By now I’m sure that we all agree about the importance of addressing mental illness. According to the National Institute of Mental Health, approximately one in five adults are currently living with mental illness. Given the prevalence among working adults, more employers are starting to increase access to mental health services and improve support services for their employees.
In fact, last year California enacted a law that directs the state-based Mental Health Services Oversight and Accountability Commission to “establish a framework and voluntary standard for mental health in the workplace.” This framework and its related standards are meant to reduce stigma and provide guidance to employers on how to implement programs to support their employees’ mental health.

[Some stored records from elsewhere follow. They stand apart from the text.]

-- ==== Sys2Proof/Tests/Slice0.lean ====
section
/-! SUPPORT. The model's own tests: words written out from 30_encoding.md, single steps whose results stand in
95_test_vectors.md, and for every obligation with hypotheses a state that meets them. -/

namespace Sys2Proof.Tests

open Sys2Proof Sys2Proof.Machine

-- One kernel check at a time: each takes a thread of its own.
set_option Elab.async false

/-! ### Helpers -/

/-- The `n` bytes of a number written in hex, byte 0 first. -/
def hex : Nat → Nat → Bytes
  | 0, _ => []
  | n + 1, x => BitVec.ofNat 8 (x / 256 ^ n) :: hex n x

/-- DMEM with these bytes written at these addresses. -/
def mem (ms : List (Nat × Bytes)) : Memory := ms.foldl (fun m p => writeBytes m p.1 p.2) []

/-- A state from its operands: pointers and lengths as pairs, AUX at 0x200, IV at 0x40, DST at 0x400. -/
def st (ms : List (Nat × Bytes)) (n : Nat) (m : Nat := 0) (ctrl param : Word := 0) (src : Nat := 0x100)
    (dst : Nat := 0x400) (keys : KeyStore := KeyStore.reset) : State :=
  { State.reset with
    keys := keys
    csr := { Csrs.reset with
      ctrl := ctrl, param := param, ivPtr := 0x40, ivLen := 8, srcPtr := BitVec.ofNat 32 src,
      srcLen := BitVec.ofNat 32 n, auxPtr := 0x200, auxLen := BitVec.ofNat 32 m, dstPtr := BitVec.ofNat 32 dst }
    dmem := mem ms }

/-- What a completion shows: its code, OUT_LEN, and `n` bytes of DMEM from `p`. -/
def ended (p n : Nat) (o : Host.Outcome State Fault Refusal) : Option (Code × Nat × Option Bytes) :=
  match o with
  | .next t => some (t.status.errcode, t.outLen.toNat, readBytes t.dmem p n)
  | _ => none

/-- The STATUS word after a step. -/
def statusOf (o : Host.Outcome State Fault Refusal) : Option Word :=
  match o with
  | .next t => some (readCsr t .status)
  | _ => none

/-- The step answers a next state. -/
def isNext (o : Host.Outcome State Fault Refusal) : Bool :=
  match o with
  | .next _ => true
  | _ => false

/-- The schedule R171 lists for key 13 34 57 79 9B BC DF F1. -/
def listedKeys : Schedule :=
  #v[0x1B02EFFC7072, 0x79AED9DBC9E5, 0x55FC8A42CF99, 0x72ADD6DB351D, 0x7CEC07EB53A8, 0x63A53E507B2F,
    0xEC84B7F618BC, 0xF78A3AC13BFB, 0xE0DBEBEDE781, 0xB1F347BA464F, 0x215FD3DED386, 0x7571F59467E9,
    0x97C5D1FABA41, 0x5F43B7F2E73A, 0xBF918D3D3F0A, 0xCB3D8B0E17F5]

/-- That key loaded for DES. -/
def desStore : KeyStore := { KeyStore.reset with sk1 := listedKeys, kvalid := true }

/-- That key loaded three times for TDES. -/
def tdesStore : KeyStore := { sk1 := listedKeys, sk2 := listedKeys, sk3 := listedKeys, kvalid := true, kalg := 1 }

/-! ### Well-formedness: an ill-formed word for each check (R96) -/

theorem smoke_zero : (RawWord.mk 0x04 0x0 1).zeroOk = false ∧ (RawWord.mk 0x04 0x0 1).wellFormed = false := by decide

theorem smoke_op : (RawWord.mk 0x16 0x0 0).opOk = false ∧ (RawWord.mk 0x16 0x0 0).wellFormed = false := by decide

theorem smoke_fn_run : (RawWord.mk 0x04 0x6 0).fnOk = false ∧ (RawWord.mk 0x04 0xE 0).wellFormed = false := by decide

theorem smoke_fn_block : (RawWord.mk 0x03 0x1 0).fnOk = false ∧ (RawWord.mk 0x03 0x9 0).wellFormed = false := by decide

theorem smoke_fn_vector : (RawWord.mk 0x10 0x2 0).fnOk = false ∧ (RawWord.mk 0x15 0x8 0).wellFormed = false := by decide

theorem smoke_fn_plain : (RawWord.mk 0x00 0x1 0).fnOk = false ∧ (RawWord.mk 0x18 0x1 0).wellFormed = false := by decide

theorem smoke_legal : (RawWord.mk 0x04 0xD 0).wellFormed = true ∧ (RawWord.mk 0x15 0x1 0).wellFormed = true := by decide

/-! ### Decoding: R90's fields 31:12, FN, OP with R93's MODE, R94's DIR, R95's G -/

/-- A word from bits 31:12, FN and OP. -/
def word (fn : BitVec 4) (op : BitVec 8) : Word := (0 : BitVec 20) ++ fn ++ op

theorem test_decode_run :
    [word 0b0000 0b00000100, word 0b0001 0b00000100, word 0b0010 0b00000100, word 0b0011 0b00000100,
      word 0b0100 0b00000100, word 0b0101 0b00000100, word 0b1000 0b00000100, word 0b1001 0b00000100,
      word 0b1010 0b00000100, word 0b1011 0b00000100, word 0b1100 0b00000100, word 0b1101 0b00000100].map decode =
    [some .runEcbE, some .runCbcE, some .runCfbE, some .runOfbE, some .runCtrE, some .runGcmE, some .runEcbD,
      some .runCbcD, some .runCfbD, some .runOfbD, some .runCtrD, some .runGcmD] := by decide

theorem test_decode_vector :
    [word 0b0000 0b00010000, word 0b0001 0b00010000, word 0b0000 0b00010001, word 0b0001 0b00010001,
      word 0b0000 0b00010010, word 0b0001 0b00010010, word 0b0000 0b00010011, word 0b0001 0b00010011,
      word 0b0000 0b00010100, word 0b0001 0b00010100, word 0b0000 0b00010101, word 0b0001 0b00010101].map decode =
    [some .xorB, some .xorBit, some .permB, some .permBit, some .substB, some .substBit, some .alignB,
      some .alignBit, some .incB, some .incBit, some .inc32B, some .inc32Bit] := by decide

theorem test_decode_block_plain :
    [word 0b0000 0b00000011, word 0b1000 0b00000011, word 0 0b00000000, word 0 0b00000001, word 0 0b00000010,
      word 0 0b00011000, word 0 0b00011001, word 0 0b00100000, word 0 0b00100001].map decode =
    [some .blockF, some .blockI, some .nop, some .zeroize, some .loadKey, some .gfmul, some .ghash, some .pad,
      some .unpad] := by decide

While it is something to envy, California may be a bit ahead of the curve in the development of a standard to inform employers’ strategies to address mental health in the workplace. In fact, a March 2019 report from Unum, a leader in supplemental insurance for the workplace, found that only 25 percent of mangers in the U.S. have been trained on how to make a referral to mental health resources. While this is troublesome, another survey from Mercer published in May 2019 shows that more employers are starting to be more proactive in addressing mental health.
Studies have shown that on average, roughly half of working adults in America “lose between one and five hours of work time each week due to stress” This can translate to a massive loss in dollars for employers due to employees not being as productive as they could be. According to the World Health Organization, depression and anxiety alone result in an estimated $1 trillion in lost productivity every year. To combat this, some employers have used their employee assistance program (EAP), a supplemental benefit, to help.
According to John Greene, SPHR, SHRM-SCP, director of human resources at URAC, an EAP is a service provided to employees to assist with personal and/or professional challenges. For example, employees experiencing chronic stress may be referred to a therapist. However, Greene suggests that if an employee is experiencing any type of mental health issue, they should first contact their primary care professional.
Another approach to support employee’s mental health is through telehealth. Telehealth can offer “convenience and less-stigmatized access [and expand] access options” Furthermore, it can “reduce missed medical appointments and missed time at work” This is particularly important for low-income workers who may not have the flexibility to take paid time off work to attend an appointment. A 2018 Medicaid and CHIP Payment and Access Commission (MACPAC) report notes that while the use of telehealth in Medicaid has increased, coverage widely varies across states.
While there are varying coverage levels in Medicaid, many large employers have the option to contract with commercial health plans with adequate provider networks to ensure access to needed behavioral health care. The National Alliance of Healthcare Purchaser Coalitions indicates that “more comprehensive coverage for mental healthcare could bring a financial return of four dollars for every one dollar spent by employers.” Given the correlation between mental health and productivity, employers should pay more attention to their employees needs and ensure they are offering adequate support.